Although she never became a big star, Sally Sweetland (1911-2015) had an extraordinary voice that led to a long career as a studio singer and later as a teacher.

Born Sally Mueller, she acquired the name "Sweetland" upon marrying her husband Lee Sweetland, himself a well-known studio singer and actor.

In this post, we'll examine the breadth of Sally's achievements, which spanned film dubbing, band work, solo recordings, backup vocals and children's records. There are 29 selections in all.

Film Work

Throughout the 1940s, Sweetland was busy in the studios, dubbing for Joan Fontaine, Brenda Marshall, Martha Vickers and particularly Joan Leslie in several films. In our first selection, she introduces the famous Harold Arlen-Johnny Mercer song "My Shining Hour" in the 1943 Fred Astaire film The Sky's the Limit, dubbing for Leslie.

Joan Leslie and Fred Astaire in The Sky's the Limit
It's a song that's associated with Astaire, but Sally sang it first in the film - Leslie played a vocalist.
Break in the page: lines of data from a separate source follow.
/-- A sequence's rings have the room of R283. -/
def ringsRoom (s : State) (heads : Heads) (n : Nat) (d : SeqDesc) : Bool :=
  let g := heads.find? (fun h => h.1 = n)
  (match ringHead s d.tenant d.out (g.map (·.2.1)) with
    | some h => decide (10 ≤ ringSpace d.outSize d.outWr h)
    | none => false) &&
  (!d.bytes || (match ringHead s d.tenant d.bytesBase (g.map (·.2.2)) with
    | some h => decide (160 ≤ ringSpace d.bytesSize d.bytesWr h)
    | none => false))

/-- Prompt tokens that fit a budget: the whole chunk, or one shortened to at least 256. -/
def fitChunk (pleft chunk extra budget : Nat) : Option Nat :=
  let want := Nat.min pleft chunk
  if want + extra ≤ budget then (if want + extra = 0 then none else some want)
  else if 256 + extra ≤ budget ∧ 256 ≤ want then some (budget - extra)
  else none

/-- The entry a sequence would take with a budget of tokens left. -/
def entryFor (r : LoopRec) (n : Nat) (d : SeqDesc) (budget res : Nat) : Option StepEntry :=
  if d.state = 2 then
    if d.tree then
      let k := Nat.max 1 (Nat.min 16 (d.lmax - d.lc))
      if budget < 16 then none else some ⟨n, 3, k, d.lc, k, d.next, res⟩
    else if budget < 1 then none else some ⟨n, 0, 1, d.lc, 1, d.next, res⟩
  else
    let extra := if d.next ≠ noToken then 1 else 0
    (fitChunk d.pleft r.chunk extra budget).map (fun k =>
      if k = d.pleft then ⟨n, 2, 1, d.lc, k + extra, d.prompt, res⟩ else ⟨n, 1, 1, d.lc, k + extra, d.prompt, 0⟩)

def entryCost (e : StepEntry) : Nat := if e.kind = 3 then 16 else e.ntok
def entryBytes (e : StepEntry) : Nat := if e.kind = 1 then 0 else 128 + 2112 * e.nodes

/-- One candidate joins the batch, waits for room in its rings, or does not fit. -/
def addCandidate (s : State) (r : LoopRec) (heads : Heads) (limit : Nat) (b : Batch) (x : Nat × SeqDesc) : Batch :=
  if b.entries.length ≥ 8192 || b.tokens ≥ limit then b
  else if x.2.cancel || !ringsRoom s heads x.1 x.2 then { b with waits := b.waits + 1 }
  else
    match entryFor r x.1 x.2 (limit - b.tokens) b.res with
    | none => b
    | some e =>
      if b.res + entryBytes e > 0x4000000 then b
      else ⟨b.tokens + entryCost e, b.entries ++ [e], b.res + entryBytes e, b.waits⟩

/-- The order of DECODE sequences: PRIO falling, LAST_STEP rising, number rising. -/
def decodeBefore (x y : Nat × SeqDesc) : Bool :=
  decide (x.2.prio > y.2.prio) || (x.2.prio = y.2.prio &&
    (decide (x.2.lastStep < y.2.lastStep) || (x.2.lastStep = y.2.lastStep && decide (x.1 < y.1))))

def insertDecode (x : Nat × SeqDesc) : List (Nat × SeqDesc) → List (Nat × SeqDesc)
  | [] => [x]
  | y :: t => if decodeBefore x y then x :: y :: t else y :: insertDecode x t

/-- Candidates of a loop's next step in the order of R283. -/
def candidates (s : State) (r : LoopRec) : List (Nat × SeqDesc) :=
  let free (n : Nat) : Bool := !(loopOf s r.slot).releases.contains n && !swapping s n && !s.kvm.parked.contains n
  let view (n : Nat) : Nat × SeqDesc := (n, viewBefore s r.slot (2 ^ 64) n)
  let decode := ((tenantSeqs s r.tenant).map view).filter (fun x => x.2.state = 2 && x.2.loop = r.slot && free x.1)
  let fill := ((loopOf s r.slot).prefill.map view).filter (fun x => x.2.state = 1 && free x.1)
  decode.foldr insertDecode [] ++ fill

/-- Tokens that an admission of a tenant may still take in this ms (R302). -/
def tokenLeft (s : State) (t : Nat) : Nat :=
  let share := KMap.get (fun _ => 0) s.seq.tokShare t
  if share = 0 then 2 ^ 32 else share * 64 - KMap.get (fun _ => 0) s.seq.tokUsed t

def batchOf (s : State) (r : LoopRec) (heads : Heads) : Batch :=
  (candidates s r).foldl (addCandidate s r heads (Nat.min r.tokBudget (tokenLeft s r.tenant))) ⟨0, [], 0x40000, 0⟩

/-- A loop has admissible work. -/
def hasWork (s : State) (r : LoopRec) (heads : Heads) : Bool := (batchOf s r heads).entries ≠ []

/-! Admission (R282 to R286) -/

/-- Room for a swap-in's pages. -/
def swapInFits (s : State) (d : SeqDesc) (k : Nat) : Bool :=
  quotaRoom s d.tenant d.geom (k * (if d.hkv then poolUnits d.geom else 1)) &&
    (if d.hkv then decide (((usedOf s.kvm.poolUsed d.tenant).map (·.2)).foldl (· + ·) 0 + k * poolUnits d.geom ≤ (hkvPool s d.tenant).2)
     else decide (k ≤ (litStacks.map (fun n => stackFree s n d.geom - reservedIn s n d.geom)).foldl (· + ·) 0))

/-- Swapped-out sequences of a loop that fit again are resumed (R271). -/
def startSwapIns (s : State) (r : LoopRec) : State :=
  (tenantSeqs s r.tenant).foldl (fun s n =>
    let d := (readDesc s n).1
    if d.state ≠ 4 || d.loop ≠ r.slot || d.cancel || swapping s n || s.kvm.swapIn.any (fun j => j.seq = n) then s
    else
      let ps := (seqPages d d.lc).filter (fun p => eState (leafEntry s d p).1 = 4)
      if swapInFits s d ps.length then { s with kvm := { s.kvm with swapIn := s.kvm.swapIn ++ [⟨n, none, ps, ps.length⟩] } } else s) s

/-- Pages an entry's appends need, for every layer and head (R284). -/
def entryPages (s : State) (d : SeqDesc) (k : Nat) : List PageId :=
  (List.range d.layers).flatMap (fun a => (List.range d.heads).flatMap (fun h => neededPages s d a h k))

/-- Every page is met, or none. -/
def tryAll (l step n : Nat) (d : SeqDesc) : List PageId → State → Option State
  | [], s => some s
  | p :: t, s =>
    let r := need s l step n d p true
    if r.2 then tryAll l step n d t r.1 else none

/-- Parked sequences are tried first, in the order in which they were parked (R266). -/
def retryParked (s : State) (r : LoopRec) (num : Nat) : State :=
  s.kvm.parked.foldl (fun s n =>
    let d := (readDesc s n).1
    if d.loop ≠ r.slot || inStep s r.slot n then s
    else
      let k := if d.pleft ≠ 0 then Nat.min d.pleft r.chunk + (if d.next ≠ noToken then 1 else 0) else if d.tree then 16 else 1
      match tryAll r.slot num n d (entryPages s d k) s with
      | none => s
      | some s =>
        let s := { s with kvm := { s.kvm with parked := s.kvm.parked.filter (fun x => x ≠ n) } }
        writeDesc s n { d with state := resumeState d }) s

/-- The frames of a step are reserved; a sequence parked on the way leaves the batch (R284). -/
def reserveStep (s : State) (l : Nat) (t : Step) : State :=
  t.entries.foldl (fun s e =>
    if t.left.contains e.seq then s
    else
      let d := (readDesc s e.seq).1
      let r := needAll l t.num e.seq d (entryPages s d e.ntok) s
      if r.2 then r.1
      else modLoop r.1 l (fun x => { x with
        steps := x.steps.map (fun y => if y.num = t.num then { y with left := addNew y.left e.seq } else y) })) s

/-- BUSY of a sequence follows the uncommitted steps that hold it. -/
def setBusy (s : State) (n : Nat) : State :=
  let d := (readDesc s n).1
  if d.busy = inAnyStep s n then s else writeDesc s n (d.setFlag 5 (inAnyStep s n))

/-- A step record (R285). -/
def recordOf (t : Step) : List Byte :=
  natLe 8 t.num ++ natLe 4 t.entries.length ++ natLe 4 t.tokens ++ natLe 8 t.start ++ natLe 40 0 ++
    t.entries.flatMap (fun e => natLe 4 e.seq ++ natLe 1 e.kind ++ natLe 1 e.nodes ++ natLe 2 0 ++ natLe 4 e.pos ++ natLe 4 e.ntok ++
      (if e.kind = 0 ∨ e.kind = 3 then natLe 4 e.src ++ natLe 4 0 else natLe 8 e.src) ++ natLe 4 e.res ++ natLe 4 0)

/-- Address of a step's buffer (R277). -/
def bufferOf (r : LoopRec) (num : Nat) : Nat := r.stage + num % 2 * 0x4000000

/-- The part or a loop is in a state in which the loop admits a step, windows and clusters apart. -/
def mayAdmit (s : State) (r : LoopRec) : Bool :=
  let x := loopOf s r.slot
  rd s Fld.SEQ_LCTRL_EN r.slot = 1 && !x.stopped && !x.barred && !x.saved && !s.bst.inPlace.contains r.slot && !deviceEclipse s &&
    isReady s && mayServe s &&
    (match x.steps with
      | [] => true
      | [t] => t.phase = .commit || t.phase = .fixup
      | _ => false)

/-- Another loop that shares the clusters, has work and an open window (R303). -/
def otherWaits (s : State) (r : LoopRec) (heads : Heads) : Bool :=
  (sharers s.img r.slot).any (fun k => windowOpen s k && (loopRec s.img k).any (fun q =>
    rd s Fld.SEQ_LCTRL_EN k = 1 && !(loopOf s k).stopped && !(loopOf s k).barred && (hasWork s q heads || (loopOf s k).steps.any (fun t => t.phase = .discard))))

/-- The batch may start now: FILL is reached, or the oldest waiting sequence has waited DEADLINE slots. -/
def filled (s : State) (r : LoopRec) (b : Batch) : Bool :=
  r.fill = 0 || decide (r.fill ≤ b.tokens) ||
    (r.deadline ≠ 0 && (loopOf s r.slot).waiting.any (fun w => decide (w + 256 * r.deadline ≤ s.mer)))

/-- A step is admitted with a batch. -/
def admitStep (s : State) (r : LoopRec) (b : Batch) : State :=
  let x := loopOf s r.slot
  let t : Step := ⟨x.lastStep + 1, .admission, b.entries, b.tokens, slotStart s, 0, false, [], [], 0, none⟩
  let first := x.steps.isEmpty
  let s := modLoop s r.slot (fun x => { x with
    lastStep := t.num
    steps := x.steps ++ [t]
    holds := true
    ran := if x.ran ≥ r.runMax then 1 else x.ran + 1
    waiting := none })
  let s := { s with seq := { s.seq with tokUsed := KMap.mod (fun _ => 0) s.seq.tokUsed r.tenant (· + b.tokens) } }
  let s := if first then reserveStep s r.slot t else s
  let s := t.entries.foldl (fun s e => setBusy s e.seq) s
  engineWrite s (kvmFor r.tenant) (bufferOf r t.num) (recordOf t) false

/-- A slot boundary at which a loop may admit a step (R283). -/
def tryAdmit (s : State) (r : LoopRec) (heads : Heads) : State :=
  let x := loopOf s r.slot
  if !mayAdmit s r || !windowOpen s r.slot || clustersTaken s r.slot || (decide (x.ran ≥ r.runMax) && otherWaits s r heads) then s
  else
    let s := startSwapIns (retryParked s r (x.lastStep + 1)) r
    let b := batchOf s r heads
    let s := (List.range b.waits).foldl (fun s _ => inc s Fld.SEQ_RINGWAIT_COUNT r.slot) s
    if b.entries.isEmpty then s
    else if filled s r b then admitStep s r b
    else if x.waiting.isNone then modLoop s r.slot (fun x => { x with waiting := some s.mer })
    else s

/-- STEP_ADMIT (R283); `heads` are the HEAD counts of rings that lie at a host. -/
def execStepAdmit (l : Fin 256) (heads : List (Nat × Nat × Nat)) (s : State) : Out :=
  let s := quiet s
  .next (match loopRec s.img l.val with
    | none => s
    | some r => tryAdmit s r heads)

/-! Launch (R285) -/

/-- A launch on a cluster belongs to a step that is no longer launched: discarded, or of a stopped loop. -/
def deadLaunch (s : State) (c : Nat) : Bool :=
  match (cl s c).running.bind (·.step) with
  | none => false
  | some (l, k) => !(loopOf s l).steps.any (fun t => t.num = k && t.launch.isSome)

/-- A discarded launch that has reached its tile boundary ends there, without a context save (R293). -/
def killLaunch (s : State) (c : Nat) : State :=
  if deadLaunch s c && (cl s c).boundary then
    let s := wr s Fld.CLU_ARR_STATUS_PREEMPT 0 c
    modCl s c (fun x => { x with
      running := none
      stopped := false
      boundary := false
      handles := []
      loads := []
      heldLaunches := []
      dma := []
      scmds := []
      tiles := []
      feeders := []
      deferred := [] })
  else s

/-- The leaves of a loop's constellation are free of discarded launches. -/
def leavesClear (s : State) (l : Nat) : Bool := (loopLeaves s.img l).all (fun c => !deadLaunch s c)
Soon thereafter, Fred's brash character tells Leslie she sang it too straight, and proceeds to demonstrate how it ought to go, as the characters seemingly improvise new lyrics (which actually don't make too much sense).

Also from this film is the duet "A Lot in Common with You," which involves Fred intruding on Joan Leslie's act. (You will hear her telling him to "Get out!")

With Tommy Tucker

Tommy Tucker was not as famous as, say, Tommy Dorsey, but he did lead a good band for 25 years. Sally made several records with him in 1950 and 1951, starting with "Looks Like a Cold, Cold Winter," where she did a pleasing duet with Don Brown. The disk did OK in the market, but I believe Bing and Mindy Carson did better.
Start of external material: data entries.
/-- A register of a CON block, but for CON_PC: the fault registers are those of the lowest member with ERR (R43). -/
def conValue (s : State) (k x : Nat) : BitVec 32 :=
  if x = 0x8000 then conInfo s k
  else if x = 8 then conLstat s k
  else if x = 0x10 ∨ x = 0x18 ∨ x = 0x1C then
    ((conErr s k).bind (fun i => (physLeaves s.img k)[i]?)).elim 0#32 (fun c => s.regs.read (0x2000000 + c * 65536 + x))
  else 0#32

/-- CHANGING of STK_MODE (R145, R146). -/
def modeChanging (s : State) (n : Nat) : Bool :=
  let k := stk s n
  k.leaving ≠ 0 || k.entering ≠ 0 || k.clearing ≠ 0

/-- STK_DIESTATE (Table 5.13). -/
def dieState (s : State) (n : Nat) : BitVec 32 :=
  wordOf ((List.range 16).map (fun d => (if !procDie s.img n d then 0 else if dieHalved s n d then 2 else 1, 2 * d, 2)))

/-- IRQ_SRC_CFG of the selected source (Table 17.6). -/
def srcCfgWord (s : State) : BitVec 32 :=
  let n := rd s Fld.IRQ_SRC_SEL_SOURCE
  let c := srcCfg s n
  wordOf [(c.prio, 0, 4), (bitOf (isPending s n), 4, 1), (bitOf (inService s n).isSome, 5, 1), (bitOf (isSource n && !isEdge n), 6, 1),
    (c.target, 7, 2), (c.function, 9, 8), (c.vector, 17, 11)]

/-- IRQ_PENDw. -/
def pendWord (s : State) (w : Nat) : BitVec 32 :=
  wordOf ((List.range 32).map (fun b => (bitOf (isPending s (32 * w + b)), b, 1)))

/-- Frames held by a tenant, and whether they exceed its quota (Table 11.14). -/
def tenantHeld (s : State) (t : Nat) : Nat := KMap.get (fun _ => 0) s.kvm.frames t
def tenantOver (s : State) (t : Nat) : Bool := decide (rd s Fld.SEQ_TPQUOTA_FRAMES t < tenantHeld s t)

/-- PWR_STATES: stacks in REST and ports in SLEEP (Table 15.11). -/
def powerStates (s : State) : BitVec 32 :=
  let mask (l : KSet) (n : Nat) : Nat := ((l.filter (· < n)).map (2 ^ ·)).foldl (· + ·) 0
  wordOf [(mask s.pwr.rest 12, 0, 12), (mask s.pwr.sleep 18, 12, 18)]

/-- A 32-bit piece of the trace store. -/
def traceWord (s : State) (off : Nat) : BitVec 32 :=
  let r := KMap.get (fun _ => 0#128) s.pwr.trace ((off - 0x580000) / 16)
  BitVec.ofNat 32 (r.toNat / 2 ^ (8 * (off % 16)))

/-- The constellation PWR_CON_SEL selects. -/
def conSel (s : State) : Nat := rd s Fld.PWR_CON_SEL_CON

/-- PWR_CON_STAT of the selected constellation (Table 15.11). -/
def conStat (s : State) : BitVec 32 :=
  let k := conSel s
  wordOf [(KMap.get (fun _ => 0) s.pwr.conDraw k, 0, 12), (KMap.get (fun _ => 0) s.pwr.conLevel k, 12, 4),
    (bitOf (KMap.get (fun _ => 0) s.pwr.conHist k ≠ 0), 16, 1)]

/-- A register with fields replaced by computed values. -/
def withFields (v : BitVec 32) (fs : List (Field × Nat)) : BitVec 32 := fs.foldl (fun v f => putBits v f.1.lo f.1.width f.2) v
Don Brown and Tommy Tucker
Next was "Hullabaloo," which, true to its title, was a noisy polka, a genre popular back then. "Sonny the Bunny" was a kiddie novelty possibly themed to Easter 1951. Don Brown is the lead on this one with Sally mainly providing harmony. They made a good pair.

The final recording with Tommy Tucker was "Whisp'ring Shadows," where Sweetland duets with Peter Hanley, who became Tucker's male singer following Don Brown's death in a traffic accident. Hanley too was a talented vocalist. This is a charming waltz.

Religious Fare, Grandma Moses and Ted Maxim

Tucker recorded for M-G-M, which also engaged Sally for a series of religious songs. I've included "Our Lady of Fatima," where she contends with an organ and male quartet.

At about the same time, Columbia Records brought her in for one of her specialties - high-register vocalese. The song was "Lullaby," one of the numbers in the suite that Hugh Martin and Alec Wilder put together for a film on the painter Grandma Moses. This is truly gorgeous singing. The entire suite is available here.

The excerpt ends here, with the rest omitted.